BEGIN LISTED ENTRIES
/-- The state with a receive channel changed. -/
def State.modRcv (s : State) (t n : Nat) (f : RcvChan → RcvChan) : State :=
  s.modTable t (fun b => { b with rcv := SMap.modify RcvChan.reset b.rcv n f })

/-- Fields of CHN_SNDn_CFG, CHN_SNDn_XADR, CHN_RCVn_RING, _SPILL and _XSRC (R208, R310). -/
def SndChan.dlt (c : SndChan) : Nat := field c.cfg 5 0
def SndChan.rchn (c : SndChan) : Nat := field c.cfg 11 6
def SndChan.ofs (c : SndChan) : Nat := field c.cfg 17 12
def SndChan.dyn (c : SndChan) : Bool := c.cfg.getLsbD 22
def SndChan.xdev (c : SndChan) : Bool := c.cfg.getLsbD 23
def SndChan.isOpen (c : SndChan) : Bool := c.cfg.getLsbD 24
def SndChan.ddev (c : SndChan) : Nat := field c.xadr 11 0
def SndChan.rdlt (c : SndChan) : Nat := field c.xadr 17 12
def RcvChan.rbase (c : RcvChan) : Nat := field c.ring 12 0
def RcvChan.rsize (c : RcvChan) : Nat := field c.ring 23 13
def RcvChan.sbase (c : RcvChan) : Nat := field c.spill 15 0
def RcvChan.ssize (c : RcvChan) : Nat := field c.spill 27 16
def RcvChan.sdev (c : RcvChan) : Nat := field c.xsrc 11 0
def RcvChan.sdlt (c : RcvChan) : Nat := field c.xsrc 17 12
def RcvChan.schn (c : RcvChan) : Nat := field c.xsrc 23 18
def RcvChan.xdev (c : RcvChan) : Bool := c.xsrc.getLsbD 24

/-- Free granules of the spill region (R202, R206). -/
def RcvChan.spillFree (c : RcvChan) : Nat :=
  64 * c.ssize - ((c.spilled.map (fun kv => (kv.2.map (·.cells.length)).sum)).sum)

/-- The IO die, by row, on which device port `q` lies: ports 0 to 7 north, 8 to 15 south. -/
def portEdge (q : Nat) : Nat := if q < 8 then 0 else 3

/-- The device port that the routing table gives for a fabric address; 0x10 local, 0x1F unreachable (R291). -/
def State.routePort (s : State) (a : Nat) : Nat := (SMap.get 0 s.routes a ^^^ 0x1F).toNat

/-- Where a channel's forward flow ends. -/
def State.sndEnd (s : State) (c : SndChan) : FlowEnd :=
  if c.xdev then .io (portEdge (s.routePort c.ddev)) else .table (s.physTable c.dlt)

/-- The send end of a receive channel of table `t` on this device: the table and its send channel. -/
def State.senderOf (s : State) (t n : Nat) : Option (Nat × Nat) :=
  s.tables.findSome? (fun kv => kv.2.snd.findSome? (fun c =>
    if c.2.isOpen ∧ ¬ c.2.xdev ∧ s.physTable c.2.dlt = t ∧ c.2.rchn = n then some (kv.1, c.1) else none))

/-- The channel of table `t` is fed by the host: its declared source is no table and no other device (R192). -/
def State.hostFed (s : State) (t n : Nat) : Bool := (s.senderOf t n).isNone && !(s.rcv t n).xdev

/-- Where a receive channel's reverse flow ends. -/
def State.rcvEnd (s : State) (t n : Nat) : FlowEnd :=
  match s.senderOf t n with
  | some (st, _) => .table st
  | none => if (s.rcv t n).xdev then .io (portEdge (s.routePort (s.rcv t n).sdev)) else .io 0

/-! ### Dynamic channels (R195) -/

/-- Pool slots of a dynamic channel for departure position `d`: every slot-table entry of its forward and reverse flows. -/
def State.poolEntries (s : State) (t n d : Nat) : List Nat :=
  let c := s.snd t n
  let p := s.physTable c.dlt
  ((routeOf t portL (.table p)) ++ (routeOf p portL (.table t))).map (fun x => slotKey x.1 x.2.1 ((d + x.2.2.2) % s.slots))

/-- The departure positions of the pool of table `t`'s job. -/
def State.poolOf (s : State) (t : Nat) : List Nat := (((s.table t).job.bind s.job).map (·.pool)).getD []

/-- The lowest index in D that no open dynamic channel of the job holds with a shared pool entry. -/
def State.freePool (s : State) (t n : Nat) : Option Nat :=
  let ds := s.poolOf t
  let ts := (((s.table t).job.bind s.job).map (·.tables)).getD []
  (List.range ds.length).find? (fun i =>
    let mine := s.poolEntries t n ((ds.drop i).headD 0)
    !(ts.any (fun u => (s.table u).snd.any (fun kv =>
      kv.2.dyn && kv.2.isOpen && kv.2.poolD.toNat == i && (s.poolEntries u kv.1 ((ds.drop i).headD 0)).any (mine.contains ·)))))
END LISTED ENTRIES
● **YOUR INSTRUCTIONS**
The answer is the run of lines above from the line containing "s.modTable t (fun" through the line containing "def RcvChan.sdlt (c", copied exactly and alone.

● **REPLY TO THE TASK**
  s.modTable t (fun b => { b with rcv := SMap.modify RcvChan.reset b.rcv n f })

/-- Fields of CHN_SNDn_CFG, CHN_SNDn_XADR, CHN_RCVn_RING, _SPILL and _XSRC (R208, R310). -/
def SndChan.dlt (c : SndChan) : Nat := field c.cfg 5 0
def SndChan.rchn (c : SndChan) : Nat := field c.cfg 11 6
def SndChan.ofs (c : SndChan) : Nat := field c.cfg 17 12
def SndChan.dyn (c : SndChan) : Bool := c.cfg.getLsbD 22
def SndChan.xdev (c : SndChan) : Bool := c.cfg.getLsbD 23
def SndChan.isOpen (c : SndChan) : Bool := c.cfg.getLsbD 24
def SndChan.ddev (c : SndChan) : Nat := field c.xadr 11 0
def SndChan.rdlt (c : SndChan) : Nat := field c.xadr 17 12
def RcvChan.rbase (c : RcvChan) : Nat := field c.ring 12 0
def RcvChan.rsize (c : RcvChan) : Nat := field c.ring 23 13
def RcvChan.sbase (c : RcvChan) : Nat := field c.spill 15 0
def RcvChan.ssize (c : RcvChan) : Nat := field c.spill 27 16
def RcvChan.sdev (c : RcvChan) : Nat := field c.xsrc 11 0
def RcvChan.sdlt (c : RcvChan) : Nat := field c.xsrc 17 12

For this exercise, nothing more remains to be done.